Movie Review

Dead Ringer

Mirror, mirror, on the wall, now who's the fairest twin of all?
Dead Ringer Movie Poster

US Release Date: 02-19-1964

Directed by: Paul Henreid


  • Bette Davis
  • Margaret DeLorca / Edith Phillips
  • Karl Malden
  • Sergeant Jim Hobbson
  • Peter Lawford
  • Tony Collins
  • Philip Carey
  • Sergeant Hoag
  • Jean Hagen
  • Dede Marshall
  • George Macready
  • Paul Harrison
  • Estelle Winwood
  • Dona Anna
  • George Chandler
  • George, Chauffeur
  • Mario Alcalde
  • Garcia
  • Cyril Delevanti
  • Henry, the Butler
  • Monika Henreid
  • Janet, the maid
Reviewed on: January 22nd, 2012
Bette Davis and Bette Davis in Dead Ringer.

Bette Davis and Bette Davis in Dead Ringer.

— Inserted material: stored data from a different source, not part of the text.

-- ==== Sys2Proof/Machine/State.lean ====
section
/-! DEFINITION. The state of the panel: every register, queue, buffer, counter, mode and pin the spec names, as plain
data, and State.reset. A field's docstring cites the table or rule of spec/ it comes from. Reset values are those of
the register maps (R9: after a cold reset); where the spec gives none, notes/assumptions/ names the value. -/

namespace Sys2Proof.Machine

open Sys2Proof

/-! ### Outcomes -/

/-- The reasons a command stops the machine with a fault. The spec describes no such stop: core faults, refusals and
losses are states (Table 5.11, Table 0.7, R433). The one constructor is raised by no command (safe). -/
inductive Fault where
  /-- raised by no command: the spec describes no stop of the whole machine (safe) -/
  | none_
  deriving DecidableEq, Repr

/-- The reasons a command is turned away by the model. -/
inductive Refusal where
  /-- the command has no meaning yet; raised only by Dispatch (safe: the model stops) -/
  | notModelled (mnemonic : String)
  deriving DecidableEq, Repr

/-! ### Core: contexts and control unit (chapter 05) -/

/-- One loop entry (6.2.1). -/
structure LoopEnt where
  active : Bool := false
  start : BitVec 14 := 0
  last : BitVec 14 := 0
  left : BitVec 64 := 0
  deriving DecidableEq, Repr

/-- The registers and the issue state of one context (R113, Table 5.3, 6.2.1). -/
structure CtxState where
  s : Vector Word 32 := Vector.replicate 32 0
  a : Vector (BitVec 48) 16 := Vector.replicate 16 0
  p : Vector Bool 8 := Vector.replicate 8 false
  loops : Vector LoopEnt 4 := Vector.replicate 4 {}
  nextIdx : BitVec 14 := 0     -- program counter: bundle issued next
  nextCc : Nat := 0            -- first tile cycle in which it may issue
  curIdx : BitVec 14 := 0      -- bundle issued last, and its cycle
  curCc : Nat := 0
  slotsDone : BitVec 4 := 0    -- slots of the bundle issued last that have taken effect
  opened : Bool := false       -- a bundle has issued since the context started
  sendStat : Status := .done   -- CR_SENDSTAT
  deriving DecidableEq, Repr

/-- What a write in flight (R118) writes: a register, or scratchpad bytes. -/
inductive RegDst where
  | s (c : Ctx) (r : Fin 32) (v : Word)
  | a (c : Ctx) (r : Fin 16) (v : BitVec 48)
  | p (c : Ctx) (r : Fin 8) (v : Bool)
  | v (c : Ctx) (r : Fin 64) (mask val : VReg)
  | mem (a : Nat) (bs : List Byte)     -- a scratchpad store
  | ring (k : Fin 64) (a : Nat) (bs : List Byte)   -- bytes of a barge that lands in berth k
  | sig (c : Fin 2048) (n : Nat)       -- SIGNAL(n) to a chamber of the own tile
  | arm (c : Fin 2048) (n : BitVec 32) -- ARM(n) of a chamber of the own tile
  | vl (c : Ctx) (v : BitVec 10)       -- CR_VL
  | patience (c : Ctx) (v : BitVec 32) -- CR_PATIENCE
  deriving DecidableEq, Repr

structure PendW where
  due : Nat
  dst : RegDst
  deriving DecidableEq, Repr
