/-! ### What the X slot shares -/

/-- Run f unless the slot is busy (R162). -/
def withSlot (i : Issue) (s : State) (f : State → State) : State :=
  if (s.slot i.pos (xSlot (xw i))).busy then s.slotBusy i.pos (xSlot (xw i)) else f s
/-- Complete at issue with a status (R163). -/
def State.xEnd (s : State) (i : Issue) (st : Status) : State := s.endAtIssue i.pos (xSlot (xw i)) (xChOpt (xw i)) st
def State.xStart (s : State) (i : Issue) (k : MoveKind) (f : MoveOp → MoveOp) : State :=
  s.startOp i.pos (xSlot (xw i)) (f (newOp k i.ctx i.idx (xChOpt (xw i))))

/-- Read the 64-byte descriptor in Aa through DO (R163, R179): its bytes, or SPD_ECC. -/
def State.xDesc (s : State) (i : Issue) : State × Option (List Byte) :=
  let a := (s.rA i (xA (xw i))).toNat
  let x := s.access i.pos 6 i.cc [(a, 64)]
  x.1.readSpd i .x 6 (i.cc + x.2.1) a 64

/-! ### Status slots: SWAIT, STEST -/

def effSwait (i : Issue) (s : State) : State :=
  s.laterS i 1 (xA (xw i)) (BitVec.ofNat 64 (statusCode (s.slot i.pos (xSlot (xw i))).status))
def effStest (i : Issue) (s : State) : State :=
  let c := s.slot i.pos (xSlot (xw i))
  s.laterS i 1 (xA (xw i)) (BitVec.ofNat 64 (statusCode c.status + 256 * b2n c.busy))

/-! ### STRM (R181, R182) -/

/-- The reservation of the tile's LT on a stack, in units of 8 bytes per cycle (7.5.3). -/
def State.reservation (s : State) (p : Pos) (m : Nat) : Nat :=
  match s.stepAt p with
  | none => 0
  | some r => r.man.reserve.foldl (fun n e => if some e.1 = s.ltAt p ∧ e.2.1 = m then n + e.2.2 else n) 0

/-- The fields of a stream descriptor as a stream of the slot. -/
def streamOf (i : Issue) (op tick : Nat) (d : List Byte) : Stream :=
  let w0 := wordOf d 0
  let start := fld w0 16 32
  let next := bit w0 3
  { slot := xSlot (xw i), op := op, ctx := i.ctx, idx := i.idx, outDir := fld w0 0 2 == 2, bulk := bit w0 2
    rate := fld w0 8 8, wait := if next then some (BitVec.ofNat 32 start) else none
    s := max (tick + start) (i.cc + 1)
    model := BitVec.ofNat 41 (fld (wordOf d 1) 0 41), loc := BitVec.ofNat 26 (fld (wordOf d 2) 0 26)
    rowBytes := fld (wordOf d 3) 0 26, rows := fld (wordOf d 3) 32 32, mstride := fld (wordOf d 4) 0 41
    lstride := fld (wordOf d 5) 0 26, page := none, cls := if bit w0 2 then .c3 else .c1, waitMig := false
    waitRing := false, req := 0, rel := 0, outst := [], ring := [], landAt := 0, late := false, stop := none }

/-- R182: the descriptor is refused. -/
def streamBad (last : Bool) (st : Stream) (d : List Byte) : Bool :=
  let w (n : Nat) := wordOf d n
  let len := st.rowBytes
  let far (base stride : Nat) : Nat := base + (st.rows - 1) * stride + len
  decide (fld (w 0) 0 2 ≠ 1 ∧ fld (w 0) 0 2 ≠ 2) || decide (fld (w 0) 4 4 ≠ 0) || decide (fld (w 0) 48 16 ≠ 0) ||
    decide (fld (w 1) 41 23 ≠ 2 ^ 19) || decide (fld (w 2) 26 38 ≠ 0) || decide (fld (w 3) 26 6 ≠ 0) ||
    decide (fld (w 4) 41 23 ≠ 0) || decide (fld (w 5) 26 38 ≠ 0) || (w 6 != 0) || (w 7 != 0) ||
    decide (st.model.toNat % 64 ≠ 0) || decide (st.loc.toNat % 64 ≠ 0) || decide (len % 64 ≠ 0) ||
    decide (st.mstride % 64 ≠ 0) || decide (st.lstride % 64 ≠ 0) ||
    (if st.bulk then decide (st.rate ≠ 0) else decide (st.rate < 1 ∨ 128 < st.rate)) ||
    (decide (st.rows ≥ 1) && (decide (far st.loc.toNat st.lstride > 2 ^ 26) || decide (far st.model.toNat st.mstride > 2 ^ 41))) ||
    (!st.outDir && decide (st.rows > 1) && decide (st.lstride < len)) || (st.wait.isSome && last)

/-- The stream's length in lines. -/
def Stream.lines (st : Stream) : Nat := st.rows * st.rowBytes / 64
/-- Model address and local address of line n. -/
def Stream.modelAt (st : Stream) (n : Nat) : Nat :=
  if st.rowBytes = 0 then st.model.toNat else st.model.toNat + (64 * n / st.rowBytes) * st.mstride + 64 * n % st.rowBytes
def Stream.localAt (st : Stream) (n : Nat) : Nat :=
  if st.rowBytes = 0 then st.loc.toNat else st.loc.toNat + (64 * n / st.rowBytes) * st.lstride + 64 * n % st.rowBytes
def Stream.pageAt (st : Stream) (n : Nat) : Nat := st.modelAt n / 65536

For the second time in her long and illustrious career Bette Davis played twins (the first time was in A Stolen Life in 1946). The black & white Dead Ringer has elements of film noir mixed with a gothic mystery/thriller. It is also - due entirely to Bette’s over-the-top performance - somewhat of a camp classic. This is the Bette Davis that female impersonators love doing impressions of. Her manic smoking mannerisms, exaggerated diction and hoarse speaking voice all reached their pinnacle in Dead Ringer.

This movie gave Bette the chance to play not one, but two juicy roles. One sister married rich (to the man the other sister was in love with of course). She lives in a mansion with servants waiting on her hand and foot and wears glamorous designer gowns. The other sister is the dowdy proprietor of a dingy little cocktail lounge that she owes three months back rent on. She lives in a squalid little one room flat upstairs. The movie opens with both sisters attending the funeral of the rich husband after not having seen each other in something like twenty years.

The dowdy twin kills the rich twin and assumes her identity. The plot takes several twists and turns before the unexpected ending. The two men in the story are played by Karl Malden and Peter Lawford. Malden is the honest cop/boyfriend of Edith, the poor sister, while Lawford plays the rich sister’s lover.

At 56 Bette Davis is playing early 40s. The black & white cinematography helps hide her aging face and body. She shows quite a bit of skin so believe me you’ll be thankful for this fact before it’s all over. The role had originally been offered to the much younger and prettier Lana Turner, which explains all the undressing scenes. This is one of Bette Davis’ last attempts at playing a glamorous character.

The supporting cast includes Jean Hagen as one of rich sister Margaret’s society friends. Although she popped up in guest spots on several television series in the 1970s this was her last role on the big screen. She will always be remembered for her hilarious turn as Lina Lamont in Singin’ in the Rain. Estelle Winwood, famous for playing little old ladies in many movies and television shows, plays one of Margaret’s dead husband’s devoutly religious relatives. She most famously played the woman who tells Zero Mostel to “Hold me, touch me” in The Producers. She was 101 when she passed away in 1984. Phil Carey, who would later gain fame playing iron-fisted patriarch Asa Buchanan on the recently canceled daytime soap One Life to Live, plays Malden’s police partner.

Former leading man, and Bette Davis costar turned director, Paul Henreid helmed the movie with a sure touch. He utilizes interesting camera angles and zooms in for several dramatic close-ups of his famous big-eyed star. The technical aspects of having one actress play two characters in the same scenes are handled quite well. For the most part they hold up even now, except for a few shots at the funeral where you can tell the woman under the veil isn’t Miss Davis. They used her stand-in Connie Cezon. Henreid’s daughter Monika has a featured role as Margaret’s maid Janet.

Legendary composer André Previn wrote the score, which adds an appropriate sense of eeriness and suspense to the proceedings. He repeats the same music to underscore scenes of high drama or when something shocking is being revealed.

But make no mistake. Dead Ringer belongs to its star. Bette Davis eagerly chews the scenery in a performance that totally dominates the movie. She was then at the peak of her mid-1960s career resurgence and Dead Ringer gave her one last chance to play a glamorous leading lady before being relegated to old lady parts. Dead Ringer is a minor camp classic and a must see for Bette Davis fans.